# DESCRIPTION OF THE TASK:
If a line in the records below contains "queuePiece", copy that line.

[Records from a dataset]
____

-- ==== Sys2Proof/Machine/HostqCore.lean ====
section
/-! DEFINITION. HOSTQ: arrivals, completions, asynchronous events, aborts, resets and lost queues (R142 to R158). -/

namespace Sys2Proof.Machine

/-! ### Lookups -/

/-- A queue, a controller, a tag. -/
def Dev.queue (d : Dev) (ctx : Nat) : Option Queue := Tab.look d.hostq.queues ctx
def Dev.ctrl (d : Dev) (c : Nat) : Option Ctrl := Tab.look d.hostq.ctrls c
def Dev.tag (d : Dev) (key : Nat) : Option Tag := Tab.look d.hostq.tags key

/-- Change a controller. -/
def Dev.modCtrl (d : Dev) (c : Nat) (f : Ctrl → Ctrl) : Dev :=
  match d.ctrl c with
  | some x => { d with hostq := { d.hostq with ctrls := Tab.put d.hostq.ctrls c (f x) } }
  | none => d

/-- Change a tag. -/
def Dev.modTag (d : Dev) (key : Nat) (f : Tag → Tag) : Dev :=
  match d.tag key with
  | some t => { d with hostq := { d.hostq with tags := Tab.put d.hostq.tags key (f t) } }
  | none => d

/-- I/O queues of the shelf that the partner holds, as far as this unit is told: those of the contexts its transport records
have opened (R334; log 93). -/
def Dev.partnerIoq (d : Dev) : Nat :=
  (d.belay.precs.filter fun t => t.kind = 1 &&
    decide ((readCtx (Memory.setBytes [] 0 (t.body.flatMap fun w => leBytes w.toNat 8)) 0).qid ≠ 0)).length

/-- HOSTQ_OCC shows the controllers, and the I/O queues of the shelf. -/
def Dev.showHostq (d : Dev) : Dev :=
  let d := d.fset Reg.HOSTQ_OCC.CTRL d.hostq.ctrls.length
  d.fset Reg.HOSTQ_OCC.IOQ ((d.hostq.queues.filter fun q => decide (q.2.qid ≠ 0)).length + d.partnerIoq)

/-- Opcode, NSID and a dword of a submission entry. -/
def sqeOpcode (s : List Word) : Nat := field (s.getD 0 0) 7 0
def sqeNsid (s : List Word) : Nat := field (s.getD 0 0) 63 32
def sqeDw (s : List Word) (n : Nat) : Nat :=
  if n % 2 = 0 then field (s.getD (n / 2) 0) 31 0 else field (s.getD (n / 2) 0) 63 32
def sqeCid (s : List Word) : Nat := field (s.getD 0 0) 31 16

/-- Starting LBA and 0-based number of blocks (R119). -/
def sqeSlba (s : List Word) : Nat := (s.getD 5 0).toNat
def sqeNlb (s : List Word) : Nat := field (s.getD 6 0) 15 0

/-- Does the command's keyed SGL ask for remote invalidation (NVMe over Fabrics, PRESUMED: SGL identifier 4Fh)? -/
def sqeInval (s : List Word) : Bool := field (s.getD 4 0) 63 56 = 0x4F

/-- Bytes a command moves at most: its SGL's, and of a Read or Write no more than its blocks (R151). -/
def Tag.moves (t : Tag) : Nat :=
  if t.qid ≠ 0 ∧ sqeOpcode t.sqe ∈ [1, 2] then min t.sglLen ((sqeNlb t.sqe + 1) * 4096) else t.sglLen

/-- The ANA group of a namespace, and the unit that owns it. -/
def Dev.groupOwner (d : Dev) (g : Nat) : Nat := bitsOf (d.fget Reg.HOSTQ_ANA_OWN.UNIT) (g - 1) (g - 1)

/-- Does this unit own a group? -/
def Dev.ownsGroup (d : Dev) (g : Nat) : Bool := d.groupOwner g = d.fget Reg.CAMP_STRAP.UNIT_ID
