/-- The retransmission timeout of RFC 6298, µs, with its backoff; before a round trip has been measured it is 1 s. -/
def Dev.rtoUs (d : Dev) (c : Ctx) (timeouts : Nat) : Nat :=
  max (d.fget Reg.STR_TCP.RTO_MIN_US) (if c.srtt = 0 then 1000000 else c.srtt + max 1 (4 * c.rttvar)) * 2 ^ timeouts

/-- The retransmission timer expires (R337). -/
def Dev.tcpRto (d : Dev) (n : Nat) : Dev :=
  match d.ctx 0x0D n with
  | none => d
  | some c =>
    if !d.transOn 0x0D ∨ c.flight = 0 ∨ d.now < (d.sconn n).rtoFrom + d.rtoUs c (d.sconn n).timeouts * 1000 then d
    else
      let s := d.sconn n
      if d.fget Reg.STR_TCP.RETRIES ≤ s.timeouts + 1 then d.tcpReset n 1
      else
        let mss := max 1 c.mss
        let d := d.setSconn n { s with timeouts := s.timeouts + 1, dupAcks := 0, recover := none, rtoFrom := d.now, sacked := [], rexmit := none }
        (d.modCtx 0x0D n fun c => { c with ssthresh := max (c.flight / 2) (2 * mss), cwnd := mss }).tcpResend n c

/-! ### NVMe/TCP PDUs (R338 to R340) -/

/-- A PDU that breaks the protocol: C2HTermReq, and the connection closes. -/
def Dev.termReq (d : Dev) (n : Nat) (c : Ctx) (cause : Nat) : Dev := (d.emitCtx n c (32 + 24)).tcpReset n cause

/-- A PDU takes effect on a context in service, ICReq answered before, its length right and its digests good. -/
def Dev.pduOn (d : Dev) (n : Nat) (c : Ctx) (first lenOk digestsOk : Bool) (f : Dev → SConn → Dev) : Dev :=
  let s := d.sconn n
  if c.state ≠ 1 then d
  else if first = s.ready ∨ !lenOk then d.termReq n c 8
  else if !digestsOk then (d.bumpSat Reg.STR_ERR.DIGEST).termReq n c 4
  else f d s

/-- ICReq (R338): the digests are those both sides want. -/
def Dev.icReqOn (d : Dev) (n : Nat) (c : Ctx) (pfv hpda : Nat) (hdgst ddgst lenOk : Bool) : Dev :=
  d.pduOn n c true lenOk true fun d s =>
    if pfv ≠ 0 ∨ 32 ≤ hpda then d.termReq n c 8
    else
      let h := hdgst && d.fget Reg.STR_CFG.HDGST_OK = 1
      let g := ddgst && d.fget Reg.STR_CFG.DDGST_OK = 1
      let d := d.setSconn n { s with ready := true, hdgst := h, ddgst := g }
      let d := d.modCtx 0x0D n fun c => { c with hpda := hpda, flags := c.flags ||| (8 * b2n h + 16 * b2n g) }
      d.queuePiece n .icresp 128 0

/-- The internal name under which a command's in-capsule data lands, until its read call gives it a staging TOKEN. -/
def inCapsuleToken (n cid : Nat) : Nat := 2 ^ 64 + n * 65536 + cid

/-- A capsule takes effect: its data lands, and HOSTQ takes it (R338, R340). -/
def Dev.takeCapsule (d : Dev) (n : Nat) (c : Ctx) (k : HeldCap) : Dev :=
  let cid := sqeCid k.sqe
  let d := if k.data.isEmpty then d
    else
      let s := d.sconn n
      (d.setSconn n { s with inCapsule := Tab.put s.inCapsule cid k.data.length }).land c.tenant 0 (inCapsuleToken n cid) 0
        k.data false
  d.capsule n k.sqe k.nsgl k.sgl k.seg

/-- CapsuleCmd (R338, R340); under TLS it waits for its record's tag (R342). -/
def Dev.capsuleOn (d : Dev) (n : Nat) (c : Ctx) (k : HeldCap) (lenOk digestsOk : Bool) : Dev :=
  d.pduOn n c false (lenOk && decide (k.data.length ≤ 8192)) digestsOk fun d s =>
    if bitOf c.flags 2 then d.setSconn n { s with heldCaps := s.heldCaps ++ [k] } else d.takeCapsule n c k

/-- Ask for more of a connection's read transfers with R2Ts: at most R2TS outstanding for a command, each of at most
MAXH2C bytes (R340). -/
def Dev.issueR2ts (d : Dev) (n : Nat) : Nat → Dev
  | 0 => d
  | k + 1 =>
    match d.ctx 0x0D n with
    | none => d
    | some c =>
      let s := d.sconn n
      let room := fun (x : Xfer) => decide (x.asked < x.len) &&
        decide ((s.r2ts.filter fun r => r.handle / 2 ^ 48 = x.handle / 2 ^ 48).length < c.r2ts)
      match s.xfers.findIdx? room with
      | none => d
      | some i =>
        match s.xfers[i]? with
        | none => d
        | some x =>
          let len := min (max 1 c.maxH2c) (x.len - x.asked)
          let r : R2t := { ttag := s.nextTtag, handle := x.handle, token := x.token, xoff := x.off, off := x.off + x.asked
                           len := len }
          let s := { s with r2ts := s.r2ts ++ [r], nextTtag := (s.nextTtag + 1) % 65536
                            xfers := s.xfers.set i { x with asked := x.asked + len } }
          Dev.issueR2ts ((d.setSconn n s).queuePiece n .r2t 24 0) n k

____

# RESULT OF THE TASK:
      d.queuePiece n .icresp 128 0
          Dev.issueR2ts ((d.setSconn n s).queuePiece n .r2t 24 0) n k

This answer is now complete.